Depending on your perspective, these and other recommendations may seem policy nirvana, the ultimate chamber of horrors, or something in between. But whatever your view, give the authors their due: They’ve taken on a nuanced and controversial subject, and they haven’t pulled their punches.

OIG Report is One “Mole” Some Stakeholders May Want to Whack

As the Congressional “Super Committee” moves forward with debt/deficit-reduction efforts over the next three and a half months (the panel holds its first meeting today), look for health groups to reach deep into their playbooks, deploying studies, PR, advertising, grass roots campaigns, and similar exotic tactics to make their case against Medicare and other policy changes. Included, of course, is a much-discussed “run out the clock” option in which health lobbyists help the Committee fail to meet its targets in the allotted time, thus triggering across-the-board (but likely less onerous) Medicare cuts.

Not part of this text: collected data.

-- ==== Sys2Proof/Machine/Step.lean ====
section
/-! DEFINITION. One step of the machine: one turn, then the passing of time. -/

namespace Sys2Proof.Machine

/-- ONE STEP: the turn that the agenda names, or a free one, and then time passes. -/
def step (s : State) : Host.Outcome State Fault Refusal :=
  match s.turn with
  | .next t => .next t.tickOn
  | .fault f => .fault f
  | .refused r => .refused r

/-- `s` with the instruction whose first `nbits` bits are those of `w` stored where the next step fetches it: on the logical
core in focus, which has the next turn, at the PC of its context. The others of its contexts are not live. -/
def State.withFetchWord (s : State) (nbits w : Nat) : State :=
  { s with core := s.core.withWord (w % 2 ^ nbits), agenda := [.issue s.core.id] }

end Sys2Proof.Machine
end

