-- ==== Sys2Proof/Machine/Core.lean ====
section
/-! DEFINITION. The machine as the host sees it. -/

def Sys2Proof.core : Host.Core :=
  { State := Sys2Proof.Machine.State
    Fault := Sys2Proof.Machine.Fault
    Refusal := Sys2Proof.Machine.Refusal
    step := Sys2Proof.Machine.step
    reset := Sys2Proof.Machine.State.reset }
end

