/-! ### Rollback and fences -/

/-- Superstep rollback, twin messages and die fences (R430 to R437, R462). A rollback whose retry count stands at the
limit fails the task; another restores every copy of the block, which then is no longer due, or ends as its restore ends it. Equal
twin messages pass, unequal ones are a mismatch. A fence runs as the shared operation says; with no task it raises the die's level,
drops what its clusters hold, takes the die out of service and reports it; a level that is not higher fences nothing, nor does a supply fault at another level than 2; a supply or
thermal fault fences at level 2; the fence register fences each die whose level it raises. -/
def Obligations.RollbackAndFences : Prop :=
  (∀ (s s₁ s₂ : State) (id : CoreId) (g : RbTrigger) (t : Task) (c : LCore) (x : Ctx), s.findTask id.task = some t →
    s.findCore id = some c → c.findCtx 0 = some x → t.phase = .running → t.snap = true → c.rollbackDue = some g →
    let b := s.rollbackBlock c
    let lcores := rollbackMembers c b
    let ids : List CoreId := t.copyList.flatMap fun k => lcores.map fun l => ⟨t.ref, l, k⟩
    let retry := s.retryCount c b ids
    s₁ = ids.foldl State.foldMeter s →
    (retry = x.sys.sevpol.bits 23 16 → Op.rollbackFails c t g s₁ = .ok ((), s₂) →
      s.ActsTo (.rollback id g) { s₂ with stalled := false }) ∧
    (retry ≠ x.sys.sevpol.bits 23 16 →
      (∀ i ∈ ids, (s.findCore i).isSome = true ∧ ∃ y ∈ t.binds, y.lcore = i.lcore ∧ y.copy = i.copy ∧ y.valid = true) →
      Op.rollbackCopies t b lcores (retry + 1) t.copyList s₁ = .ok (true, s₂) → ∃ u, s.ActsTo (.rollback id g) u ∧
        (∀ d ∈ u.cores, d.id ∈ ids → d.id.task = t.ref → d.id.lcore ∈ (b.map fun b => b.members.map (·.lcore)).getD lcores →
          d.rollbackDue = none ∧ (b = none → d.retry = retry + 1)) ∧ u.disp = s₂.disp ∧ u.unc.barriers = s₂.unc.barriers) ∧
    (retry ≠ x.sys.sevpol.bits 23 16 →
      (∀ i ∈ ids, (s.findCore i).isSome = true ∧ ∃ y ∈ t.binds, y.lcore = i.lcore ∧ y.copy = i.copy ∧ y.valid = true) →
      Op.rollbackCopies t b lcores (retry + 1) t.copyList s₁ = .ok (false, s₂) →
      s.ActsTo (.rollback id g) { s₂ with stalled := false })) ∧
  (∀ (s : State) (id : CoreId) (g : RbTrigger) (c : LCore), s.findCore id = some c → c.rollbackDue = none →
    exec (.rollback id g) s = .next { s with stalled := true }) ∧
  (∀ (s s₁ : State) (ref : Word) (l n : Nat) (ca cb : LCore) (x y : Ctx) (m k : TwinMsg), s.findCore ⟨ref, l, 0⟩ = some ca →
    s.findCore ⟨ref, l, 1⟩ = some cb → ca.findCtx n = some x → cb.findCtx n = some y → x.wait = some .twin →
    y.wait = some .twin → x.twinMsg = some m → y.twinMsg = some k → m.passed = false → k.passed = false →
    (m.seq ≠ k.seq → exec (.twinMessageCompare ref l n) s = .next { s with stalled := true }) ∧
    (m.seq = k.seq → m.hash = k.hash → ∃ u ca' cb', s.ActsTo (.twinMessageCompare ref l n) u ∧
      u.findCore ⟨ref, l, 0⟩ = some ca' ∧ u.findCore ⟨ref, l, 1⟩ = some cb' ∧
      ca'.findCtx n = some { x with wait := none, twinMsg := some { m with passed := true } } ∧
      cb'.findCtx n = some { y with wait := none, twinMsg := some { k with passed := true } } ∧ s.SameAround u ∧ u.pkg = s.pkg) ∧
    (m.seq = k.seq → m.hash ≠ k.hash → Op.twinMismatch ⟨ref, l, 0⟩ n m.seq m.hash k.hash s = .ok ((), s₁) →
      s.ActsTo (.twinMessageCompare ref l n) { s₁ with stalled := false })) ∧
  (∀ (s : State) (d : BitVec 3) (level : BitVec 2) (g : FenceTrigger),
    (level.toNat ≤ s.fenceLevel d.toNat ∨ level = 3 ∨ (g = .supply ∧ level ≠ 2) → exec (.dieFence d level g) s = .next { s with stalled := true }) ∧
    (s.fenceLevel d.toNat < level.toNat → level ≠ 3 → (g = .supply → level = 2) → s.disp.tasks = [] → ∃ u, s.ActsTo (.dieFence d level g) u ∧
      u.fenceLevel d.toNat = level.toNat ∧ (∀ e < 8, e ≠ d.toNat → u.fenceLevel e = s.fenceLevel e) ∧
      (u.die d.toNat).ready = false ∧ FwEvent.fenced d ∈ u.pkg.firmware ∧ 2 ∈ u.pkg.msix ∧
      (∀ l ∈ u.unc.lines, l.cluster / 16 ≠ d.toNat) ∧ u.disp.tasks = [])) ∧
  (∀ (s s₁ : State) (d : BitVec 3) (level : BitVec 2) (g : FenceTrigger), Op.fenceDie d.toNat level.toNat g s = .ok ((), s₁) →
    s.ActsTo (.dieFence d level g) { s₁ with stalled := false }) ∧
  (∀ (s : State) (d : BitVec 3), exec (.supplyThermalFault d) s = exec (.dieFence d 2 .supply) s) ∧
  (∀ (s : State) (v : Word), (∀ d < 8, v.bits (2 * d + 1) (2 * d) ≤ s.fenceLevel d ∨ v.bits (2 * d + 1) (2 * d) = 3) →
    s.ActsTo (.fenceRegisterWrite v) { s with stalled := false }) ∧
  (∀ (s s₁ : State) (v : Word) (d : Nat), d < 8 → s.fenceLevel d < v.bits (2 * d + 1) (2 * d) → v.bits (2 * d + 1) (2 * d) ≤ 2 →
    (∀ e < 8, e ≠ d → v.bits (2 * e + 1) (2 * e) = 0) → Op.fenceDie d (v.bits (2 * d + 1) (2 * d)) .firmware s = .ok ((), s₁) →
    s.ActsTo (.fenceRegisterWrite v) { s₁ with stalled := false })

In this environment, anything that moves could be significant, so stakeholders intent on keeping a grip will be engaged in an energetic game of “whack a mole,” bringing down the full brunt of their advocacy on any troublesome policy idea that raises its head. We think we spotted one of the furry little creatures Wednesday, when the OIG released a report on Medicare Part B payments for Avastin and Lucentis for age-related macular degeneration.

In a nutshell, the OIG found that the two biologics had “equivalent effects” clinically, but that, over the two years of the analysis, Medicare paid $1.1 billion for Lucentis, versus $40 million for off-label use of Avastin, despite a substantially larger number of reimbursed Avastin treatments.

The OIG noted that Medicare likely lacks legal authority to apply a Least Costly Alternative policy and that Medicare Part B, unlike Medicaid, cannot extract drug rebates. In commenting on the report, CMS, while expressing comfort that “our coverage policies accurately reflect the available published evidence on the use of these agents,” also said that “we will continue to actively monitor the evidence and will, if appropriate, implement changes to our policies as the evidence base continues to grow.”

Hard to say what the OIG report means in the greater scheme of things. But one point is almost certainly understated, and that is, as the OIG put it, that any CMS policy tilt toward utilization of Avastin “could be controversial.” You can count on it, just as you can count on multiple mole sightings over the next several weeks.